What is required: Reproduce word for word, from the entries below, the line with "(R6, R43). -/", the line with "structure Sensed where", and every line between them, and nothing more.

Material for the task:
theorem test_query : (((after (.queryReq 1) (told served 1 (.request 3 (bodyOf 3 0 5 0 0 0)))).unit 1).outbound =
    [.response 3 .ok (.query .opened none none 1 1 0 0 0 0) .final]) := by decide

theorem test_put : let t := after (.putReq 1) (told served 1 (.request 3 (bodyOf 4 0 5 129 0 0)))
    (t.asm 1).state = .assembling ∧ (t.asm 1).needed = 2 ∧ t.pool.reserved = 2 ∧ (t.flow 5).admittedSegs = 2 := by decide

theorem test_put_truncates : let t := after (.putReq 1) (told (served.setAsm 1 { Assembly.initial with
      state := .assembling, tag := some 4, flow := 5, declared := 300, taken := 16, needed := 3, allocated := 1, chainFirst := 9
      chainLast := 9, gapTimer := some 7 }) 1 (.request 3 (bodyOf 4 0 5 128 0 0)))
    (t.unit 1).outbound = [.response 4 .badLen .none .final] ∧ (t.asm 1).tag = some 3 ∧ (t.asm 1).needed = 1 := by decide

theorem test_take : let t := after (.takeReq 0) (told served 0 (.request 3 (bodyOf 5 0 5 0 0 0)))
    (t.del 0).state = .streaming ∧ (t.del 0).planned = 100 ∧
      (t.unit 0).outbound = [.response 3 .ok (.header 5 100 0 100) .header] := by decide

theorem test_take_reads_the_first_beat :
    (after (.takeReq 0) (told served 0 (.request 3 (bodyOf 5 0 5 3 0 0)))).mem.inProgress =
      some (.beatRead 0 { bytes := [(1, 0), (1, 1), (1, 2)], live := true }) := by decide

theorem test_peek : ((after (.peekReq 0) (told served 0 (.request 3 (bodyOf 6 0 5 40 0 0)))).del 0).planned = 40 := by decide

theorem test_drop : let t := after (.dropReq 0) (told served 0 (.request 3 (bodyOf 7 0 5 0 0 0)))
    (t.slot 2).context.unitCount = 0 ∧ t.pool.free = 8192 ∧ (t.flow 5).segCount = 0 := by decide

theorem test_next_empty : ((after (.nextReq 0) (told base 0 (.request 3 (bodyOf 8 0 0 0 0 0)))).unit 0).readyArmed = true := by decide

theorem test_hold : let t := after (.holdReq 1) (told served 1 (.request 3 (bodyOf 9 0 5 7 0 0)))
    t.hold 1 = { state := .held, flow := 5, lease := 7 } ∧ t.pinnedOrHeld = 1 := by decide

theorem test_release : ((after (.releaseReq 1) (told (heldBy served 1) 1 (.request 3 (bodyOf 10 0 5 0 0 0)))).hold 1).state = .empty := by
  decide

theorem test_pin : ((after (.pinReq 0) (told served 0 (.request 3 (bodyOf 11 0 5 0 0 0)))).slot 2).pins = 1 := by decide

theorem test_unpin_none : ((after (.unpinReq 0) (told served 0 (.request 3 (bodyOf 12 0 5 0 0 0)))).unit 0).outbound =
    [.response 3 .badArg .none .final] := by decide

theorem test_undefinedRequestCode :
    ((after (.undefinedRequestCode 0) (told base 0 (.request 3 (bodyOf 13 0 5 0 0 0)))).unit 0).outbound =
      [.response 3 .badArg .none .final] := by decide

theorem test_data_stray : (after (.data 0) (told base 0 (.data [1, 2]))).mgmt.strayBeats = 1 := by decide

theorem test_cut_stray : (after (.cut 0) (told base 0 (.cut 3 0))).mgmt.strayControls = 1 := by decide
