-- ==== Sys2Proof/Syntax.lean ====
section
/-! DEFINITION. The commands of the Basby: one constructor per row of spec/opcode_table.json, with the
operand types they carry. A row of an agent inside the module (an S-core, an array, an engine) names the
agent: what it does next stands in State (its instruction store, its queue). A row from outside the
module, or a finding of its physical layer, carries what arrives. -/

namespace Sys2Proof

/-- Who makes an access (Table 2.7, Table 18.8, R291, R262, R276). -/
inductive Master where
  /-- S-core n of a tent. -/
  | score (t : TentId) (n : CoreNo)
  /-- The tent mover of a tent. -/
  | mover (t : TentId)
  /-- An array port of a tent. -/
  | arrayPort (t : TentId) (a : BitVec 3)
  /-- The Forage engine of a tent. -/
  | forage (t : TentId)
  /-- The vector engine or the selector of a tent. -/
  | vector (t : TentId)
  /-- The pack engine serving a tent. -/
  | pack (t : TentId)
  /-- Ring channel ch of die d (Table 2.10 numbers). -/
  | ring (d : BitVec 3) (ch : BitVec 4)
  /-- The PCIe host (R291). -/
  | host
  /-- The debug port (R407). -/
  | debug
  /-- Lantern A (false) or B (true). -/
  | lantern (b : Bool)
  /-- Another device of the camp, over Trail. -/
  | device (id : BitVec 10)
  deriving DecidableEq, Repr

/-- A register write's writer: its name and the world bit it carries (R6, R43). -/
structure Writer where
  /-- The writer. -/
  who : Master
  /-- True: the access carries the secure world. -/
  secure : Bool
  deriving DecidableEq, Repr

/-- A write access to the address space of the local device (R54, R55). -/
structure WAccess where
  /-- The writer. -/
  by_ : Writer
  /-- The camp address. -/
  addr : Word
  /-- The bytes, lowest address first. -/
  data : List Byte
  deriving DecidableEq, Repr

/-- A read access to the address space of the local device. -/
structure RAccess where
  /-- The reader. -/
  by_ : Writer
  /-- The camp address. -/
  addr : Word
  /-- The bytes read. -/
  len : Nat
  deriving DecidableEq, Repr

/-- An access of either kind (R41, R48, R291). -/
inductive Access where
  | write (a : WAccess)
  | read (a : RAccess)
  deriving DecidableEq, Repr

/-- What the code of a scratchpad word or a register element shows when it is next read (R42, R152): the physical
finding. -/
inductive EccFind where
  /-- No error. -/
  | clean
  /-- A correctable error. -/
  | single
  /-- An uncorrectable error. -/
  | double
  deriving DecidableEq, Repr

/-- A die-to-die frame (01 R15, R16): the destination address of its flit, whether a mesh or a stream flit, the flit. -/
structure DieFrame where
  addr : Word
  mesh : Bool
  flit : List Byte
  deriving DecidableEq, Repr

/-- What the sensors give the Compass (19 R443): the sections of Table 19.9 that no register holds. -/
structure Sensed where
  dieTemp : List Byte
  memTemp : List Byte
  energy : List Byte
  margins : List Byte
  regulators : List Byte
  deriving DecidableEq, Repr

/-- What strikes a granule of memory (R217, R222, R223, R227). -/
inductive Upset where
  /-- So many symbols are wrong; `again`: the same symbols are wrong when the granule is read once more. -/
  | wrong (symbols : Nat) (again : Bool)
  /-- The device's on-die ECC has corrected an error, and reports it with the next read. -/
  | onDie
  deriving DecidableEq, Repr

/-- What a write meets at memory: the sources that ask for its port with it (R381), the errors that have struck. -/
structure Met where
  rivals : List (BitVec 4) := []
  find : List (Nat × Upset) := []
  deriving DecidableEq, Repr

/-- A lane of a module of a die-to-die pair (R17). -/
structure UcieLane where
  m : BitVec 5
  lane : BitVec 6
  deriving DecidableEq, Repr

/-- A router (R30): its tent by physical number, 65 to a row; its network, 0 mesh, 1 and 2 the stream planes. -/
structure Router where
  tent : BitVec 15
  net : BitVec 2
  deriving DecidableEq, Repr

/-- A read or a write of bytes at an offset the row gives (R41, R290). -/
inductive PadOp where
  | read (len : Nat)
  | write (data : List Byte)
  deriving DecidableEq, Repr

/-- A mover: a tent mover or a ring channel of a memory-side or I/O die (R255). -/
inductive MoverId where
  | tent (t : TentId)
  | ring (d : BitVec 3) (ch : BitVec 4)
  deriving DecidableEq, Repr

/-- A sideband frame as it arrives (R284): TYPE, SEQ, payload of LEN bytes, and whether its CRC-16 holds. -/
structure SbFrame where
  typ : BitVec 8
  len : BitVec 8
  seq : BitVec 8
  payload : List Byte
  crcOk : Bool
  deriving DecidableEq, Repr

/-- A routing packet that arrives at a tent of this device (R203): the tent it is for, the sending device,
the tag of its acknowledgement, the world it carries, and the routing packet's bytes. -/
structure RoutePkt where
  t : TentId
  src : BitVec 10
  tid : BitVec 16
  secure : Bool
  body : List Byte
  deriving DecidableEq, Repr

Reply:
/-- A register write's writer: its name and the world bit it carries (R6, R43). -/
structure Writer where
  /-- The writer. -/
  who : Master
  /-- True: the access carries the secure world. -/
  secure : Bool
  deriving DecidableEq, Repr

/-- A write access to the address space of the local device (R54, R55). -/
structure WAccess where
  /-- The writer. -/
  by_ : Writer
  /-- The camp address. -/
  addr : Word
  /-- The bytes, lowest address first. -/
  data : List Byte
  deriving DecidableEq, Repr

/-- A read access to the address space of the local device. -/
structure RAccess where
  /-- The reader. -/
  by_ : Writer
  /-- The camp address. -/
  addr : Word
  /-- The bytes read. -/
  len : Nat
  deriving DecidableEq, Repr

/-- An access of either kind (R41, R48, R291). -/
inductive Access where
  | write (a : WAccess)
  | read (a : RAccess)
  deriving DecidableEq, Repr

/-- What the code of a scratchpad word or a register element shows when it is next read (R42, R152): the physical
finding. -/
inductive EccFind where
  /-- No error. -/
  | clean
  /-- A correctable error. -/
  | single
  /-- An uncorrectable error. -/
  | double
  deriving DecidableEq, Repr

/-- A die-to-die frame (01 R15, R16): the destination address of its flit, whether a mesh or a stream flit, the flit. -/
structure DieFrame where
  addr : Word
  mesh : Bool
  flit : List Byte
  deriving DecidableEq, Repr

/-- What the sensors give the Compass (19 R443): the sections of Table 19.9 that no register holds. -/
structure Sensed where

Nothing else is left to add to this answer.